This is an important book for a number of reasons. While genuine students of unionism and the pro-union community here will be familiar with the historical timelines that hold the narrative together, there is a level of honesty and an attempt to explain the unionist community from an empathetic, sometimes sympathetic, position that has been too rare for too long. Edwards – unlike far too many writers from what is now euphemistically termed “a unionist background” – does not set out to demonstrate his own moral purity in a condescending manner. Nor does he seek the “why can’t they all be more like you” backslaps so beloved of too many of our unionist commentators. No. He does not flinch from necessary criticism of his own people when it is necessary (as is often the case in this book). But his criticism is based on a genuine understanding of the flaws in much of the unionist psyche and an empathy for what causes and magnifies them.

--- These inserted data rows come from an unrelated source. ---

/-! ### States for the tests -/

/-- A row with lanes 0, 1 and 63 in partition 0; xn holds 8 times the lane, x1 scratchpad addresses, x3 global ones, sn a number. -/
def seat0 : Seat := { Seat.blank with
  status := .ready, bind := { lid := 7 }, nblk := 4, m := tab 8 (fun i => if i = 0 then 0x8000000000000003 else BitVec.ofNat 64 (i * 17))
  stack := [{ kind := .base, mask := BitVec.allOnes 64 }]
  x := tab 31 (fun n => tab 64 (fun l => BitVec.ofNat 64 (8 * l + (if n = 1 then 0x80000000 else if n = 3 then 0x1000 else n))))
  s := tab 31 (fun n => BitVec.ofNat 64 (if n = 1 then 0x80000100 else if n = 2 then 0x2000 else n)) }

/-- A page table of two leaves: pages of 1 GiB at 0, plain, and at 1 GiB, uncached, at the start of stack 0. -/
def tables : Memory := [(2 ^ 42, 1), (2 ^ 42 + 2, 1), (2 ^ 42 + 0x10000, 0x0F), (2 ^ 42 + 0x10008, 0x1F)]

/-- A ready module whose partition 0 has die 0, its tables in stack 2. -/
def t0 : State := { State.reset with
  agenda := [], time := 1000
  module := { State.reset.module with phase := .ready, session := true }
  parts := vset State.reset.parts 0 { en := true, dies := 1, tregion := vset (vrep 8 0) 0 (2 ^ 42 + 1) }
  dies := vset State.reset.dies 0 { owner := some 0 }
  hbm := tables
  seats := [(0, seat0)] }

/-- The same with another row on seat 0. -/
def on (f : Seat → Seat) : State := { t0 with seats := [(0, f seat0)] }
/-- A row at handler level. -/
def handler : State := on fun t => { t with hl := true }
/-- A row with an element type in MODE. -/
def typed (ty : Nat) : State := on fun t => { t with mode := BitVec.ofNat 16 ty }
/-- A source: a register, and one in broadcast form. -/
def x (n : Nat) : Src := ⟨false, false, BitVec.ofNat 5 n⟩
def sc (n : Nat) : Src := ⟨false, true, BitVec.ofNat 5 (n + 16)⟩
def dx (n : Nat) : Dst := ⟨false, BitVec.ofNat 5 n⟩

/-! ### The conditions of the statements, evaluated -/

/-- It answers, and the answer satisfies `P`. -/
def okThat {α : Type} (e : Except Stop α) (P : α → Bool) : Bool := match e with
  | .ok a => P a
  | .error _ => false
def okay {α : Type} (e : Except Stop α) : Bool := okThat e fun _ => true

theorem okThat_ok {α : Type} {e : Except Stop α} {P : α → Bool} (h : okThat e P = true) : ∃ a, e = .ok a ∧ P a = true := by
  cases e with
  | ok a => exact ⟨a, rfl, h⟩
  | error _ => cases h

/-- `CtlReady`, evaluated. -/
def ctl (s : State) (srcs : List Src) (ms : List Nat) : Bool :=
  s.now.resident && okay (s.now.check s.cur true false false false (srcs.map fun a => (a, 1)) (masks := ms))

theorem ctl_ready {s : State} {srcs : List Src} {ms : List Nat} (h : ctl s srcs ms = true) : CtlReady s srcs ms := by
  simp only [ctl, Bool.and_eq_true] at h
  obtain ⟨h1, h2⟩ := h
  obtain ⟨_, h2, -⟩ := okThat_ok h2
  exact ⟨h1, h2⟩

/-- `LaneReady` of some entry and state that satisfy `P`, evaluated. -/
def lane (s : State) (o : LaneOp) (P : PortEntry → State → Bool := fun _ _ => true) : Bool :=
  s.now.resident && okay (s.laneCheck s.cur s.now o) &&
    okThat (s.readPorts s.cur s.now (o.srcs s.now)) fun y => y.1.pois &&& s.now.act == 0 && P y.1 y.2

theorem lane_ready {s : State} {o : LaneOp} {P : PortEntry → State → Bool} (h : lane s o P = true) :
    ∃ e r, LaneReady s o e r ∧ P e r = true := by
  simp only [lane, Bool.and_eq_true] at h
  obtain ⟨⟨h1, h2⟩, h3⟩ := h
  obtain ⟨_, h2, -⟩ := okThat_ok h2
  obtain ⟨⟨e, r⟩, h3, h4⟩ := okThat_ok h3
  simp only [Bool.and_eq_true, beq_iff_eq] at h4
  exact ⟨e, r, ⟨h1, h2, h3, h4.1⟩, h4.2⟩

/-- `RegDst`, evaluated. -/
def regDst (s : State) (o : LaneOp) : Bool := o.d.nw || s.now.uniform || o.d.dr.toNat != 31

/-- `CrossReady` of some entry and state, evaluated. -/
def cross (s : State) (o : LaneOp) (rd : LaneIn → Word) : Bool :=
  s.now.resident && !s.now.uniform && okay (s.laneCheck s.cur s.now { o with rd := some (
      if o.b.toList.any Src.isPort && s.now.pximm.isNone then 0 else rd (s.laneIn s.now o s.peek)) }) &&
    okThat (s.readPorts s.cur s.now (o.srcs s.now)) fun y =>
      (!(o.srcs s.now).any Src.isPort || okay (deadCheck s.now false (o.a.toList.map fun a => (a, rd (s.laneIn s.now o y.1.v))))) &&
      y.1.pois &&& (if o.a.toList.any Src.isPort then rd (s.laneIn s.now o y.1.v) ||| s.now.gov else s.now.gov) == 0

/-- `BlockReady`, evaluated. -/
def blocky (s : State) (a b : Src) (sp : Bool) (data : Option (BitVec 5) := none) : Bool :=
  s.now.resident && !s.now.uniform && scalarOk a && immOk s.now b &&
    okay (s.now.check s.cur true false false sp ((immSrcs s.now a b).map fun a => (a, 1))
      (also := data.toList.map fun d => (false, ⟨false, false, d⟩, s.now.gov)) (masks := s.now.guardMask))

/-- `State.global` of some locations and state that satisfy `P`, evaluated. -/
def global (s : State) (as mis : List (Nat × Word)) (n : Nat) (write read : Bool) (op : Nat → Option PeerOp)
    (P : List LaneLoc → State → Bool := fun _ _ => true) : Bool :=
  okThat (s.gcheck s.now.bind.part (s.cur / 256 / 8) (some s.cur) as mis n write read op) fun y => P y.1 y.2

/-- `State.spadOk` of some key, evaluated. -/
def spadOk (s : State) (n align : Nat) (read : Bool) (ea : Int) : Bool :=
  match s.spadDecode (s.cur / 256) s.now ea with
  | .ok k => ea.toNat % align == 0 && !s.fenced.getLsbD (k / 2 ^ 24 / 8) &&
    ((linesOf k n).all fun c => !s.isAbsent c && !(read && s.isPois c)) &&
    (s.sinkLeft s.cur s.now).all fun x => !(decide (x.2 < k + n) && decide (k < x.2 + 8))
  | .error _ => false

/-- Both memories are in their form. -/
def memOk (s : State) : Bool := s.spad.wf && s.hbm.wf
/-- The step answers a next state. -/
def goes (i : Instr) (s : State) : Bool := match exec i s with
  | .next _ => true
  | _ => false
/-- The next state satisfies `P`. -/
def after (i : Instr) (s : State) (P : State → Bool) : Bool := match exec i s with
  | .next u => P u
  | _ => false



/-! ### Witnesses: for each statement with hypotheses, states and operands that meet them

A witness is a list of conditions, all true: each is one clause's hypotheses at a value named there, evaluated on a state
of this file, most often with the instruction's completion in it. -/

def all (l : List Bool) : Bool := l.all id
/-- A uniform slot of scalars. -/
def uni (f : Seat → Seat := fun t => t) : State := on fun t => f { t with bundle := some (tab 4 fun k => if k = 0 then 1 <<< 24 else 0) }
/-- The hypotheses of a statement about a lane instruction, and that it goes on. -/
def laneWit (i : Instr) (s : State) : Bool := match laneOp i s.now with
  | some o => lane s o && regDst s o && goes i s
  | none => false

For that alone this book would be welcome.
The entire basis for the book can probably found on page 205, when he quotes Trimble supporter Esmond Birnie as saying that “the greatest threat to unionism may be those pessimists within the camp who perpetually talk of sell-outs and treachery, and so talk themselves into an abyss of despair.”

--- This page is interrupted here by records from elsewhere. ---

-- ==== Sys2Proof/Config.lean ====
section
/-! DEFINITION. Config.lean: the fixed sizes and levels of the part, and the two values the spec leaves free. -/

namespace Sys2Proof.Config

/-- Slots of the span table (R1). -/
def slotCount : Nat := 4096

/-- Bytes of an archive block (00_scope.md, Terms). -/
def blockBytes : Nat := 4096

/-- Samples in one archive data block: 2 bytes each (R140). -/
def samplesPerBlock : Nat := 2048

/-- Blocks of the largest span on the archive: 4096 data blocks and a header (R138). -/
def largestSpanBlocks : Nat := 4097

/-- Entries of an index block (R157). -/
def entriesPerBlock : Nat := 63

/-- Command frames the receive buffer holds (R170). -/
def rxFrames : Nat := 4

/-- Greatest payload of a control frame (R170). -/
def maxPayload : Nat := 1024

/-- What the part clocks out while its outgoing queue is empty (R171, R179). -/
def idleByte : BitVec 8 := 0xFF

/-- A notice is queued only while the outgoing queue holds this many frames or fewer (R171). -/
def noticeRoom : Nat := 14

/-- A command is taken only while the outgoing queue holds this many frames or fewer (R171). -/
def replyRoom : Nat := 15

/-- Marks a span's list holds (R4). -/
def maxMarks : Nat := 8

/-- Milliseconds of the bring-up exchange (R136). -/
def helloTime : Nat := 500

/-- Consecutive span write failures that fault a lane (R143). -/
def failureLimit : Nat := 3

/-- The last sample number of a source (R53). -/
def lastSample : Nat := 2 ^ 48 - 1

/-- What a spool byte reads as that nothing has written (DESIGN CHOICE, log 5). -/
def blankByte : BitVec 8 := 0

/-- FREE VALUE (R102, R124, log 3): whether, at the n-th time both lanes hold claims that can be
answered, the claim of L0 is taken first. The spec lets either be taken first. -/
opaque lane0First : Nat → Bool

/-- FREE VALUE (R115, R122, log 31): whether, at the n-th draw, a PAUSE or PARK pending on the leader of a FORMING
pair is applied at the conversion to a single write, as the end of the leader's job (R115), or stays pending while the
single write starts at once (R122). The spec states both, and no file of it says which is followed. -/
opaque conversionEndsJob : Nat → Bool

end Sys2Proof.Config
end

Edwards is not of that ilk. The story he tells is one of constantly repeated mistakes and of Unionist leaders “snatching defeat from the jaws of victory”, a phrase I first hear used about the risible Jim Molyneaux in the 80s but one more appropriate than ever since 2016. These mistakes include consistently aligning themselves to Conservative Prime Ministers who betray them time and time again, leading from Brooke/Eden, through Faulkner/Heath (“Faulkner was prone to believing every word uttered by Heath, whom he famously said he ‘trusted like a brother’”) and Molyneaux’ clearly unrequited devotion to Thatcher to the most ridiculous and hardest of all to understand, the willingness of successive DUP leaders to behave like cats in heat when in the presence of Boris Johnson.
Edwards also deals with the failure of Unionist throughout Northern Ireland’s first century to embrace more inclusive and socially progressive pro unionists from Beattie and Midgeley through David Bleakley and up to the likes of David Ervine and Billy Mitchell in the 1990s incarnations of the PUP. He provides a great quotation from Mitchell who, while he could see the potential in the GFA to contribute to political crisis and grave danger he also believed that “stood on the cusp of a time of transition, of invitation and of opportunity, a new era of hope and opportunity.” Of course, as Edwards points out here, within unionism the GFA fell on David Trimble failing to sell it as a victory while Paisley was able to successfully denigrate it as a betrayal. Another example of the unionist community being very badly served by its leaders and yet another example of the old “defeat from the jaws of victory” so beloved of lazy leaders. I compare Trimble’s performance in the aftermath of the GFA with that of Cameron in 2016. No real effort made to sell a very sellable case in the face of destructive and insular opponents.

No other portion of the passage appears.